After the pastor spoke, about 12 of his parishioners, some who had lived in Penn Plaza before part of it was torn down, spoke in favor of the development and the affordable-housing trust fund. (In September 2015, the Urban Redevelopment Authority created an affordable-housing trust fund for East Liberty, which is generated from tax increments of select developments in the neighborhood. Penn Plaza was added to that list of projects when the city reached a deal with LG in late September 2015.)

However, many of the parishioners merely said they support the pastor and some called the trust fund the “affordable care trust fund.” Some opponents of the development said they felt LG was trying to "manipulate" the planning commission. And Michael David Battle, a local housing advocate, exclaimed at the meeting, “they don’t even know what [the fund] is called!”

LG’s attorney Jonathan Kamin rejects the idea that his client is unfairly manipulating the planning commission and said one group doesn’t have a monopoly on community engagement. “Our community outreach has been significant and involves talking to neighborhood groups and churches,” said Kamin. “And we’re happy to have built a consensus and support for our project.”

Before the start of the public hearing, a City Paper reporter saw LG president Lawrence Gumberg, talking to the group of parishioners and overheard the developer say, “bottom line, we get the tax break, then we contribute to the affordable housing trust fund.” After the meeting, Rev. Canady said that Gumberg approached him a “few months ago” to detail the Penn Plaza development and the affordable-housing trust fund.

East Liberty resident Arthur Allen spoke in opposition of LG’s plan at the meeting because of its lack of affordable units. He also objects to the redesign of the city-owned Enright Park. He says he believes LG is trying to manipulate the planning commission by “trying to change the tone for the entire project,” instead of meeting with residents like himself to come to a shared vision.

“It’s over a year later and we are not seeing what should take place,” said Allen after the meeting. “If you are on the planning commission, you should be able to see right through [what LG] is trying to do.”

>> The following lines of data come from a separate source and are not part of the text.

-- ==== Sys2Proof/Tests/Slice0.lean ====
section
/-! SUPPORT. The model's own tests. Expected results are the spec's: words from its encodings (spec/30_encoding.md R75),
one step each from spec/95_test_vectors.md (named in the comments). The last part gives, for each obligation with
hypotheses, a concrete state and operands that meet them. -/

namespace Sys2Proof.Tests

open Sys2Proof Sys2Proof.Machine

/-! ## Helpers -/

/-- `s` with some V registers set. -/
def withRegs (rs : List (Reg × Byte)) (s : State := .reset) : State := rs.foldl (fun t p => t.setReg p.1 p.2) s

/-- `s` with bytes put at an address. -/
def withBytes (a : Nat) (bs : List Byte) (s : State := .reset) : State := { s with mem := s.mem.load a bs }

/-- What `f` reads of the state after the engine runs word `w` at `s`. -/
def after {α : Type} (w : Word) (s : State) (f : State → α) : Option α :=
  match step (s.withFetchWord 16 w.toNat) with
  | .next t => some (f t)
  | .fault _ => none
  | .refused _ => none

/-- What `f` reads of the state after one turn. -/
def afterTurn {α : Type} (t : Turn) (s : State) (f : State → α) : Option α :=
  match step { s with turns := [t] } with
  | .next t => some (f t)
  | .fault _ => none
  | .refused _ => none

/-- The columns of a row whose pixels are set. -/
def litColumns (s : State) (py : Row) : List Nat := (List.range 64).filter fun c => s.pixel (Fin.ofNat 64 c) py

/-- The fault a state halted with. -/
def faultOf (s : State) : Option (FaultKind × FaultInfo) := s.faultRecord.map fun f => (f.kind, f.info)

/-! ## Well-formedness: the two ill-formed shapes are refused (R76) -/

theorem test_wf_sys_is_not_cls : (Instr.sys 0x0E0).wellFormed = false := by decide
theorem test_wf_sys_is_not_ret : (Instr.sys 0x0EE).wellFormed = false := by decide
theorem test_wf_sys_zero : (Instr.sys 0x000).wellFormed = true := by decide

/-! ## Decoding: words written out from R75 -/

theorem test_decode_cls : decode 0b0000_0000_1110_0000#16 = .ok .cls := by decide
theorem test_decode_ret : decode 0b0000_0000_1110_1110#16 = .ok .ret := by decide
theorem test_decode_sys : decode 0b0000_0001_0010_0011#16 = .ok (.sys 0x123) := by decide
theorem test_decode_jp : decode 0b0001_1010_1011_1100#16 = .ok (.jp 0xABC) := by decide
theorem test_decode_call : decode 0b0010_0100_0000_0001#16 = .ok (.call 0x401) := by decide
theorem test_decode_se_imm : decode 0b0011_0011_0001_0010#16 = .ok (.seImm 3 0x12) := by decide
theorem test_decode_sne_imm : decode 0b0100_1110_0000_0001#16 = .ok (.sneImm 14 0x01) := by decide
theorem test_decode_se_reg : decode 0b0101_0001_0010_0000#16 = .ok (.seReg 1 2) := by decide
theorem test_decode_ld_imm : decode 0b0110_1010_0010_1111#16 = .ok (.ldImm 10 0x2F) := by decide
theorem test_decode_add_imm : decode 0b0111_0001_0000_1010#16 = .ok (.addImm 1 0x0A) := by decide
theorem test_decode_ld_reg : decode 0b1000_1111_0010_0000#16 = .ok (.ldReg 15 2) := by decide
theorem test_decode_or : decode 0b1000_0001_0010_0001#16 = .ok (.orReg 1 2) := by decide
theorem test_decode_and : decode 0b1000_0001_0010_0010#16 = .ok (.andReg 1 2) := by decide
theorem test_decode_xor : decode 0b1000_0001_0010_0011#16 = .ok (.xorReg 1 2) := by decide
theorem test_decode_add_reg : decode 0b1000_0001_0010_0100#16 = .ok (.addReg 1 2) := by decide
theorem test_decode_sub : decode 0b1000_0001_0010_0101#16 = .ok (.sub 1 2) := by decide
theorem test_decode_shr : decode 0b1000_0001_0010_0110#16 = .ok (.shr 1 2) := by decide
theorem test_decode_subn : decode 0b1000_0001_0010_0111#16 = .ok (.subn 1 2) := by decide
theorem test_decode_shl : decode 0b1000_0001_0010_1110#16 = .ok (.shl 1 2) := by decide
theorem test_decode_sne_reg : decode 0b1001_0001_0010_0000#16 = .ok (.sneReg 1 2) := by decide
theorem test_decode_ld_i : decode 0b1010_0001_0010_0011#16 = .ok (.ldI 0x123) := by decide
theorem test_decode_jp_v0 : decode 0b1011_0101_1111_1110#16 = .ok (.jpV0 0x5FE) := by decide
theorem test_decode_rnd : decode 0b1100_0011_0000_1111#16 = .ok (.rnd 3 0x0F) := by decide
theorem test_decode_drw : decode 0b1101_0001_0010_0101#16 = .ok (.drw 1 2 5) := by decide
theorem test_decode_skp : decode 0b1110_0101_1001_1110#16 = .ok (.skp 5) := by decide
theorem test_decode_sknp : decode 0b1110_0101_1010_0001#16 = .ok (.sknp 5) := by decide
theorem test_decode_ld_vx_dt : decode 0b1111_0001_0000_0111#16 = .ok (.ldVxDT 1) := by decide
theorem test_decode_ld_k : decode 0b1111_0011_0000_1010#16 = .ok (.ldK 3) := by decide
theorem test_decode_ld_dt : decode 0b1111_0110_0001_0101#16 = .ok (.ldDT 6) := by decide
theorem test_decode_ld_st : decode 0b1111_0010_0001_1000#16 = .ok (.ldST 2) := by decide
theorem test_decode_add_i : decode 0b1111_0111_0001_1110#16 = .ok (.addI 7) := by decide
theorem test_decode_ld_f : decode 0b1111_1010_0010_1001#16 = .ok (.ldF 10) := by decide
theorem test_decode_ld_b : decode 0b1111_0100_0011_0011#16 = .ok (.ldB 4) := by decide
theorem test_decode_store_regs : decode 0b1111_0011_0101_0101#16 = .ok (.storeRegs 3) := by decide
theorem test_decode_load_regs : decode 0b1111_1111_0110_0101#16 = .ok (.loadRegs 15) := by decide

During the meeting, Kamin outlined in detail how LG had met every obligation required by the city and said the project will contribute $10-12 million for the affordable housing trust fund over 10 years. He also said that as the development is designed right now, all of the 400 proposed units will be market-rate.

Pittsburgh Commission on Human Relations’ director Carlos Torres said generally the commission feels that future housing developments should include affordable-housing units, so  they don't violate the U.S. Fair Housing Act. “Housing developments that perpetuate segregation or that effectively exclude members of protected classes cannot be found to create a favorable social impact,” said Torres in a statement released after the meeting.

But Kamin said that LG would have to acquire federal and state funds to create affordable units, which they are not currently seeking. According to the agreement forged between the city and LG in 2015, LG is not required to include affordable units in their new development.

The public hearing lasted more than four hours, with more than 40 people speaking. Because the meeting was so contentious, the planning commission decided to delay the vote until next month. Planning Commission Chair Christine Mondor said the vote could take place either Jan. 10, 2017 or Jan. 24. Check the planning commission website for up-to-date information.